Buddhist teacher Noah Levine’s punk rocker past, social advocacy, and straight-talking, subversive books like Dharma Punx and Against the Stream have earned him an avid following among the young and disaffected. Now he can add a subset of Buddhists who, like Noah, are in recovery from alcohol and drug abuse. A fan of the Twelve Step program but not of its God-centered rhetoric, Noah put together an alternative, Refuge Recovery. Firmly grounded in the four noble truths and the eightfold path, Refuge draws on the best of Buddhism and Alcoholics Anonymous (AA). In his newest book, Refuge Recovery: A Buddhist Path to Recovering from Addiction, Noah sets out the program’s principles and practices, which emphasize meditation and self-awareness.

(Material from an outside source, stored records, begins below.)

-- ==== Sys2Proof/Machine/Profile.lean ====
section
/-!
DEFINITION. Sys2Proof/Machine/Profile.lean: what the performance counters count (R268): each event is read off a step's
states before and after it.
-/

namespace Sys2Proof.Machine

open Sys2Proof

/-- The select that a slot counts in a rotation. -/
def PmSlot.selected (p : PmSlot) (rotation : Nat) : Option Nat :=
  if p.depth = 0 then none else some (rotation % p.depth)

/-- `n` events of a code. -/
def PmSlot.add (p : PmSlot) (rotation code n : Nat) : PmSlot :=
  match p.selected rotation with
  | some j => if p.code j = code then { p with values := p.values.insert j (p.values.get 0 j + n) } else p
  | none => p

/-- A rotation in units of 2^-16 ns. -/
def rotationTime : Nat := 1000000 * 65536

/-- The time up to a device time in which select `j` of `d` counts. -/
def enabledTime (d j t : Nat) : Nat :=
  t / (d * rotationTime) * rotationTime + min (t % (d * rotationTime) - j * rotationTime) rotationTime

/-- The enabled time of each select goes on from one device time to another. -/
def PmSlot.addTime (p : PmSlot) (t0 t1 : Nat) : PmSlot :=
  (upFrom 0 p.depth).foldl (fun p j =>
    { p with times := p.times.insert j (p.times.get 0 j + (enabledTime p.depth j t1 - enabledTime p.depth j t0)) }) p

def Part.count (p : Part) (code n : Nat) : Part :=
  if n = 0 ∨ p.pm.isEmpty then p else { p with pm := p.pm.mapVal fun _ x => x.add p.rotation code n }

/-- A partition counts `n` events of a code. -/
def State.count (s : State) (part code n : Nat) : State := s.setPart part ((s.part part).count code n)

/-- As State.count, where nothing is to be counted the state stays as it is. -/
def State.countIf (s : State) (part code n : Nat) : State :=
  if n = 0 ∨ (s.part part).pm.isEmpty then s else s.count part code n

/-! ## The events -/

/-- MACs of a matrix job that has ended well. -/
def Job.macs (j : Job) : Nat :=
  let op := CmdWord.opcode j.word
  if j.cls = 0 ∧ (op = 1 ∨ op = 2) ∧ j.status = 0 ∧ !j.tokenOnly then
    (mmaFields j).rows * (mmaFields j).cols * (mmaFields j).steps * j.cores.length
  else 0

def State.countJob (s : State) (j : Job) : State :=
  let s := s.countIf j.part 10 j.bulkRead
  if j.cls = 0 then (s.countIf j.part 4 1).countIf j.part 3 j.macs
  else if j.cls = 1 then s.countIf j.part 5 j.delivered
  else s

/-- The elements of a vector load. -/
def State.loadElems (s : State) : Instr → Option (Fmt × List ElemAcc)
  | .vld v a m t x => some (fmtT t, s.th.unitElems v a m x (fmtT t).bytes)
  | .vlds v a b m t x => some (fmtT t, s.th.strideElems v a b m x)
  | .vgath v a b m t x => some (fmtT t, s.th.indexElems v a b m x)
  | .vldt v a b m t x => some (fmtT t, s.th.tileElems (8 * v.toNat) a b m x (fmtT t).bytes)
  | _ => none

/-- The bytes that a vector load reads from bulk memory. -/
def State.bulkElems (s : State) (f : Fmt) (es : List ElemAcc) : Nat :=
  match s.elemPlaces .read f.bytes es with
  | .ok ps => f.bytes * (ps.filter fun p => p.2.isBulk).length
  | .error _ => 0

/-- Does an instruction read its command word now: its registers can be read, and the loads neither trap nor wait? -/
def State.readsCommand (s : State) (reads writes : List Nat) (addr : Word) : Bool :=
  s.th.latch.isEmpty && (s.withRegs reads writes fun u => u.withCommand addr fun u _ => { u with free := s.free + 1 }).free == s.free + 1

/-- The bytes of a command word that an instruction reads from bulk memory. -/
def State.commandBytes (s : State) (reads writes : List Nat) (addr : Word) : Nat :=
  if (s.commandPlace addr).any (·.isBulk) && s.readsCommand reads writes addr then 32 else 0

/-- The bytes that an instruction or event reads from bulk memory beside its elements: a command word, a launch block. -/
def State.bulkWords (s s' : State) : Instr → Nat
  | .job d a _ => s.commandBytes [d.toNat, a.toNat] [d.toNat] (s.th.S a.toNat)
  | .jobm d a b _ => s.commandBytes [d.toNat, a.toNat, b.toNat] [d.toNat] (s.th.S a.toNat)
  | .gissue d a => s.commandBytes [a.toNat] [d.toNat] (s.th.S a.toNat)
  | .ctxload _ a => if s.th.done < (s'.thAt s.cur).done ∧ ((s.dataPlace (s.th.S a.toNat) 8 .read).any (·.isBulk)) then 512 else 0
  | _ => 0

/-- Bytes read from bulk memory by a load that the event completes (DESIGN CHOICE, log 28: loads, engine reads and
instruction fetch count). -/
def State.bulkReads (s s' : State) (i : Instr) : Nat :=
  match i with
  | .loadDataReturn ctx =>
    match (s.thAt ctx).wait, (s'.thAt ctx).wait with
    | .load _ n _ key _ _ _ _ _, .ready =>
      if (s.thAt ctx).done < (s'.thAt ctx).done ∧ key < 0x90000000000 then n else 0
    | _, _ => 0
  | i =>
    match s.loadElems i with
    | some (f, es) => if s.th.done < (s'.thAt s.cur).done then s.bulkElems f es else 0
    | none => s.bulkWords s' i

/-- The context whose message an event starts as a flake. -/
def startCtx : Instr → Option Nat
  | .handlerFlakeStart ctx => some ctx
  | .completionFlake ctx => some ctx
  | .ratioNotice ctx => some ctx
  | .mailboxAdvance core => some (svcCtx core)
  | _ => none

/-- The partition for which a flake starts, if one does; a spawned thread is no flake. -/
def State.flakeStart (s s' : State) (i : Instr) : Option Nat :=
  match startCtx i with
  | none => none
  | some k =>
    match (s.ctx k).mode, (s'.ctx k).mode with
    | .starting m, .running => if m.origin = .spawn then none else some m.part
    | .idle, .starting m => some m.part
    | .idle, .running => some (s'.thAt k).part
    | _, _ => none

/-- The messages that a step injected. -/
def State.injected (s s' : State) : List Msg := s'.mesh.filter fun m => decide (s.nextId ≤ m.id)

/-- Are two entries of the outbox the same transfer: a thread that leaves may have changed in it? -/
def Fabric.same : Fabric → Fabric → Bool
  | .msg c m, .msg c' m' => c == c' && m.header == m'.header && m.sender == m'.sender && m.payload == m'.payload
  | x, y => x == y

/-- What stands in an outbox beyond what is left of an older one: a step may take entries out, and adds at the end. -/
def addedTo : List Fabric → List Fabric → List Fabric
  | x :: xs, y :: ys => if x.same y then addedTo xs ys else addedTo xs (y :: ys)
  | _, ys => ys

/-- What a step sent to other chips. -/
def State.sentOut (s s' : State) : List Fabric := addedTo s.outbox s'.outbox

/-- The partition whose fabric flits a message is, and how many where the manual says. -/
def State.flitsOf (s : State) : Fabric → Option (Nat × Option Nat)
  | .msg _ m => some (m.part, some (ceilDiv (8 + 8 * hCount m.header) 64))
  | .store _ id _ _ => (s.store? id).map fun p => (p.part, none)
  | .atomic _ ctx _ _ _ _ _ => some ((s.thAt ctx).part, none)
  | .fitness _ d _ _ _ => (s.domains.find? fun x => x.2.domainId.toNat == d).map fun x => (x.2.part, none)
  | .driftRequest _ d _ _ _ => (s.domains.find? fun x => x.2.domainId.toNat == d).map fun x => (x.2.part, none)
  | .driftReady _ d _ _ _ => (s.domains.find? fun x => x.2.domainId.toNat == d).map fun x => (x.2.part, none)
  | .driftStream _ d _ _ _ _ _ => (s.domains.find? fun x => x.2.domainId.toNat == d).map fun x => (x.2.part, none)
  | .floe _ ws => (s.floes.look? (wbits (ws.getD 1 0) 32 32)).map fun f => (f.part, some 1)
  | .peerReply _ part _ _ => some (part, none)
  | .driftAck _ d _ _ _ _ => (s.domains.find? fun x => x.2.domainId.toNat == d).map fun x => (x.2.part, none)
  | _ => none

/-- The manual gives the flits of a message (R47) and of no other fabric transfer: theirs are a free number (log 5). -/
def State.countFlits (s : State) (f : Fabric) : State :=
  match s.flitsOf f with
  | none => s
  | some (part, some n) => s.countIf part 11 n
  | some (part, none) =>
    if (s.part part).pm.isEmpty then s
    else
      let (i, s) := s.takeFree
      s.countIf part 11 (Config.freeWord i).toNat

/-- Lines that a step brought into a core's remote read cache: its misses. -/
def State.misses (s s' : State) (core : Nat) : Nat :=
  ((s'.core core).rrc.filter fun l => !((s.core core).rrc.any fun x => x.key == l.key)).length

/-- The core whose cache an event may fill. -/
def State.missCore (s : State) : Instr → Nat
  | .loadDataReturn ctx => coreOfCtx ctx
  | _ => s.me

/-- Is a message a thread that leaves its core? -/
def Msg.departs (m : Msg) : Bool := m.thread.isSome && hKind m.header == 2

/-- Count what an instruction or event has done between two states. -/
def State.account (s s' : State) (i : Instr) : State :=
  if s'.parts.all fun p => p.2.pm.isEmpty then s'
  else
    let r := match i with
      | .jobCompletion n => (match s.jobs.look? n, s'.jobs.look? n with
        | some j, none => s'.countJob j
        | _, _ => s')
      | _ => s'
    let p := (s.partOfCore (s.missCore i)).getD 0
    let r := (r.countIf p 6 (s.misses s' (s.missCore i))).countIf p 10 (s.bulkReads s' i)
    let r := match s.flakeStart s' i with
      | some q => r.countIf q 8 1
      | none => r
    let r := ((s.injected s').filter Msg.departs).foldl (fun r m => r.countIf m.part 7 1) r
    (s.sentOut s').foldl (fun r f =>
      let r := match f with
        | .msg _ m => if m.departs then r.countIf m.part 7 1 else r
        | _ => r
      r.countFlits f) r

/-- After an instruction or event: a field of a domain that only the selection unit writes and a program has written is a
free value (R170), and the counters have counted. -/
def State.after (s s' : State) (i : Instr) : State := s.account s'.spoilFields i

/-! ## Time (R268, R266) -/

/-- Does a context wait for a refreshing glacier bank? -/
def State.refreshStall (s : State) (c : Ctx) : Bool :=
  c.isRunning && match c.th.wait with
  | .load _ _ _ key _ _ _ _ _ => s.keyRefreshing key
  | .bank b => s.refreshing b
  | _ => false

/-- The refresh stalls of a partition in one V cycle. -/
def State.refreshStalls (s : State) (part : Nat) : Nat :=
  (s.ctxs.filter fun c => c.2.th.part == part && s.beats (coreOfCtx c.1) && s.refreshStall c.2).length

/-- The cores of a partition that have a V cycle in this tick. -/
def State.beatingCores (s : State) (p : Part) : Nat :=
  24 * ((upFrom 0 96).filter fun i => p.clusters.getLsbD i && beatsAt (s.islandStep (·.v) i) s.vcycle).length

/-- Enabled time of every slot, from one device time to another (DESIGN CHOICE, log 79). -/
def State.countTime (s : State) (t0 t1 : Nat) : State :=
  { s with parts := s.parts.mapVal fun _ p =>
      if p.pm.isEmpty then p else { p with pm := p.pm.mapVal fun _ x => x.addTime t0 t1 } }

/-- Device time passes, and with it enabled time. -/
def State.passTime (s : State) (d : Nat) : State :=
  let r := s.advanceTime d
  r.countTime s.time.now r.time.now

end Sys2Proof.Machine
end

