/-! ## Clocks and power (R22, R199-R206) -/

/-- The grant of R203: no feasible tuple lies nearer to the request than the one granted. The arbiter's evaluation
gives the governing launch its grant, a transition's end applies it, and the power registers bound the shares. Slewing
takes at most 200 ppm of the time that passes; the exchange with the source: what a Sync, a Follow_Up and a Delay_Resp
leave in the servo, what a master port answers and sends, and what losing the source does. A step of time happens only
while the servo is not locked, beyond 1 ms, and with no floe that can break. What the servo estimates is free. -/
def Obligations.ClocksAndTime : Prop :=
  ((∀ (p : Part) (w : Word), (∃ t ∈ allTuples, p.feasible t = true) →
     p.grantFor w ∈ allTuples ∧ p.feasible (p.grantFor w) = true ∧
     ∀ t ∈ allTuples, p.feasible t = true → requestDistance w (p.grantFor w) ≤ requestDistance w t) ∧
   (∀ (s : State) (part : Nat), s.mayEvaluate part = true →
     ∃ t, exec (.arbiterEvaluation part) s = .next t ∧ (t.part part).evalDue = false ∧
       (t.part part).lastEval = some s.time.ns ∧ (t.part part).steps = (s.part part).steps ∧ t.mem = s.mem ∧
       (∀ l, s.governing part = some l → l.uniform = false →
         (s.part part).grantFor l.clock ≠ (s.part part).target → (s.part part).moving = none →
         s.cutting part = false → s.grantHolds part = false →
         (t.part part).moving = some { steps := (s.part part).grantFor l.clock } ∧ (t.part part).waiting = none) ∧
       (s.governing part = none ∨ s.grantHolds part = true ∨ (∃ l, s.governing part = some l ∧ l.uniform = true) →
         (t.part part).moving = (s.part part).moving ∧ (t.part part).waiting = (s.part part).waiting)) ∧
   (∀ (s : State) (part : Nat) (m : Move), (s.part part).moving = some m →
     ∃ t, exec (.transitionEnd part) s = .next t ∧ (t.part part).steps = m.steps ∧ (t.part part).uniform = m.uniform ∧
       (t.part part).power = BitVec.ofNat 16 ((s.part part).cost m.steps / 1024 + (s.part part).cS) ∧
       (t.part part).clkgen = (if m.event then (s.part part).clkgen + 1 else (s.part part).clkgen) ∧
       ((s.part part).waiting = none → (t.part part).moving = none) ∧ t.mem = s.mem ∧ t.ctxs = s.ctxs) ∧
   (∀ (s : State) (part : Nat) (v : Word),
     (∃ t, exec (.pwrshareWrite part v) s = .next t ∧ t.mem = s.mem ∧
       (t.part part).pwrshare = BitVec.ofNat 16 (max (v.toNat % 65536) (s.part part).leastShare) ∧
       ∀ k, k ≠ part → t.part k = s.part k) ∧
     (let cap := min 3000 (max 1000 (v.toNat % 65536));
       (cap = s.pkg.pwrcap.toNat → exec (.pwrcap v) s = .next s) ∧
       (cap ≠ s.pkg.pwrcap.toNat → ∃ t, exec (.pwrcap v) s = .next t ∧ t.pkg.pwrcap.toNat = cap ∧ t.mem = s.mem ∧
         ∀ k p, s.parts.look? k = some p → (t.part k).evalDue = true ∧ (t.part k).pwrshare =
           BitVec.ofNat 16 (max (p.pwrshare.toNat * cap / s.pkg.pwrcap.toNat) p.leastShare))) ∧
     (∀ cM cV cN cB cS, ∃ t, exec (.coefficientUpdate part cM cV cN cB cS) s = .next t ∧
       t = s.setPart part { s.part part with
         cM := cM % 65536, cV := cV % 65536, cN := cN % 65536, cB := cB % 65536, cS := cS % 65536, evalDue := true }))) ∧
  ((∀ (u : TimeUnit) (d : Nat), ((u.advance d).now : Int) - u.now ≤ d + d / 5000 ∧
     (d : Int) - d / 5000 ≤ ((u.advance d).now : Int) - u.now) ∧
   (∀ (s : State) (port q : Nat) (c : Int) (origin : Nat),
     let rx := s.time.now
     let exchanged (i : Instr) (o : Int) (r : Nat) : Prop :=
       let offset : Int := (r : Int) - o - s.time.delay
       let step := s.time.servo ≠ .locked ∧ (1000000 * 65536 < offset ∨ offset < -(1000000 * 65536)) ∧
         s.stepForbidden = false
       ∃ t, exec i s = .next t ∧ t = { s with time := t.time, free := s.free + 1, domains := t.domains } ∧
         (¬ step → t.domains = s.domains) ∧
         (step → ∀ k d, s.domains.look? k = some d →
           t.domains.look? k = some { d with lastTimer := t.time.ns / Desc.period d.desc }) ∧
         t.time.sync = none ∧ (t.time.servo = .acquiring ∨ t.time.servo = .locked) ∧
         (s.time.servo = .locked → t.time.servo = .locked) ∧ (t.time.servo = .locked → 8 ≤ t.time.u.toNat) ∧
         (¬ step → t.time.now = s.time.now ∧ t.time.slew = offset ∧ t.time.last = some (o, r)) ∧
         (step → t.time.now = ((s.time.now : Int) - offset).toNat ∧ t.time.slew = 0 ∧
           t.time.last = some (o, ((r : Int) - offset).toNat))
     s.time.frac < 65536 → s.time.source = some port →
     exchanged (.ptpSync port q false c origin) (origin + c) rx ∧
     (exec (.ptpSync port q true c origin) s =
       .next { s with time := { s.time with
         syncAt := s.time.ns, sync := some (q, rx, c)
         servo := if s.time.servo = .locked then .locked else .acquiring } }) ∧
     (∀ r c0, s.time.sync = some (q, r, c0) → exchanged (.ptpFollowUp port q c origin) (origin + c0 + c) r) ∧
     (∀ t1 t2 t3 requester, s.time.request = some (q, t3) → s.time.last = some (t1, t2) →
       port < 2 ∨ requester = s.portId port → exec (.ptpDelayResp port q c origin requester) s =
         .next { s with time := { s.time with
           request := none, delay := (((t2 : Int) - t1) + ((origin : Int) - c - t3)) / 2 } })) ∧
   (∀ (s : State) (port q : Nat) (c : Int) (requester : Nat) (quality gm : Word),
     (s.isMaster port = true → ∃ t w, exec (.ptpDelayReq port q c requester) s = .next t ∧
       t = { s with outbox := s.outbox ++ [.ptp port w] } ∧ w[3]? = some (s.time.now / 65536) ∧
       w[4]? = some (s.time.now % 65536) ∧ w[5]? = some requester ∧ w[1]? = some (BitVec.ofInt 64 c).toNat) ∧
     (s.pkg.mayFollow port = true → ∃ t, exec (.ptpAnnounce port quality gm) s = .next t ∧
       t = { s with time := t.time } ∧ t.time.announces.look? port = some (quality, gm, s.time.ns) ∧
       t.time.ns = s.time.ns ∧ t.time.source = t.bestSource ∧
       (s.time.permitted = false →
         t.time.source = (bestPort (t.time.announces.filter fun x => s.pkg.mayFollow x.1)).map (·.1))) ∧
     (∀ kind, s.intervalDue port kind = true → ∃ t w, exec (.ptpIntervalTimer port kind) s = .next t ∧
       Fabric.ptp port w ∈ t.outbox ∧ t.time.sent.look? (port * 16 + kind) = some s.time.ns ∧ t.time.ns = s.time.ns ∧
       t.mem = s.mem ∧ t.ctxs = s.ctxs)) ∧
   (∀ s : State,
     (s.syncLost = true → ∃ t, exec .syncTimeout s = .next t ∧ t = { s with time := t.time } ∧
       t.time.servo = .holdover ∧ t.time.ns = s.time.ns ∧ t.time.frac = s.time.frac ∧ t.time.slew = 0 ∧
       t.time.lost = s.time.ns ∧ t.time.uLost = s.time.u) ∧
     (s.time.servo = .holdover → ∃ t, exec .holdoverTick s = .next t ∧ t = { s with time := t.time } ∧
       t.time = { s.time with u := t.time.u } ∧
       t.time.u.toNat = min (s.time.uLost.toNat + (s.time.ns - s.time.lost) / 500000) 0xFFFFFFFF) ∧
     (s.time.unit = false → ∃ t, exec .timeUnitFailover s = .next t ∧ t = { s with time := t.time } ∧
       t.time.unit = true ∧ t.time.ns = s.time.ns ∧ t.time.frac = s.time.frac ∧
       t.time.u.toNat = min (s.time.u.toNat + 4) 0xFFFFFFFF ∧ ∀ p ∈ t.time.announces, 2 ≤ p.1)))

Noah Levine recently spoke with Tricycle contributing editor Joan Duncan Oliver:
The Twelve Step recovery program has been pretty successful since 1935. Why did you think there was a need for a new approach, for Refuge Recovery? For the last 26 years, I’ve participated in Twelve Step programs, and I’ve benefitted so much. There are some really solid principles around honesty, humility, and making amends. And the best part is the community, the peer-support of others in recovery. But the Twelve Steps were never a very good fit for me because of the Judeo-Christian language. They ask you to believe in a higher power—in “God as you understand Him,” a male creator deity. That never resonated with me. Buddhism spoke to my heart, and the nontheistic underpinning of awakening through our own deliberate efforts made much more sense to me. For a long time I did both: the Twelve Steps for my recovery support and Buddhism for my spiritual practice. But at some point, I thought, why do we continue to translate this theistic view through this nontheistic Buddhist lens? Buddhism has everything we need to treat addiction. In some ways the core teaching of the Buddha is about ending our addiction to pleasure, which creates suffering. I’ve been using Buddhism for my recovery all these years, and I’ve been teaching Buddhism, so about six years ago, I started creating Refuge Recovery.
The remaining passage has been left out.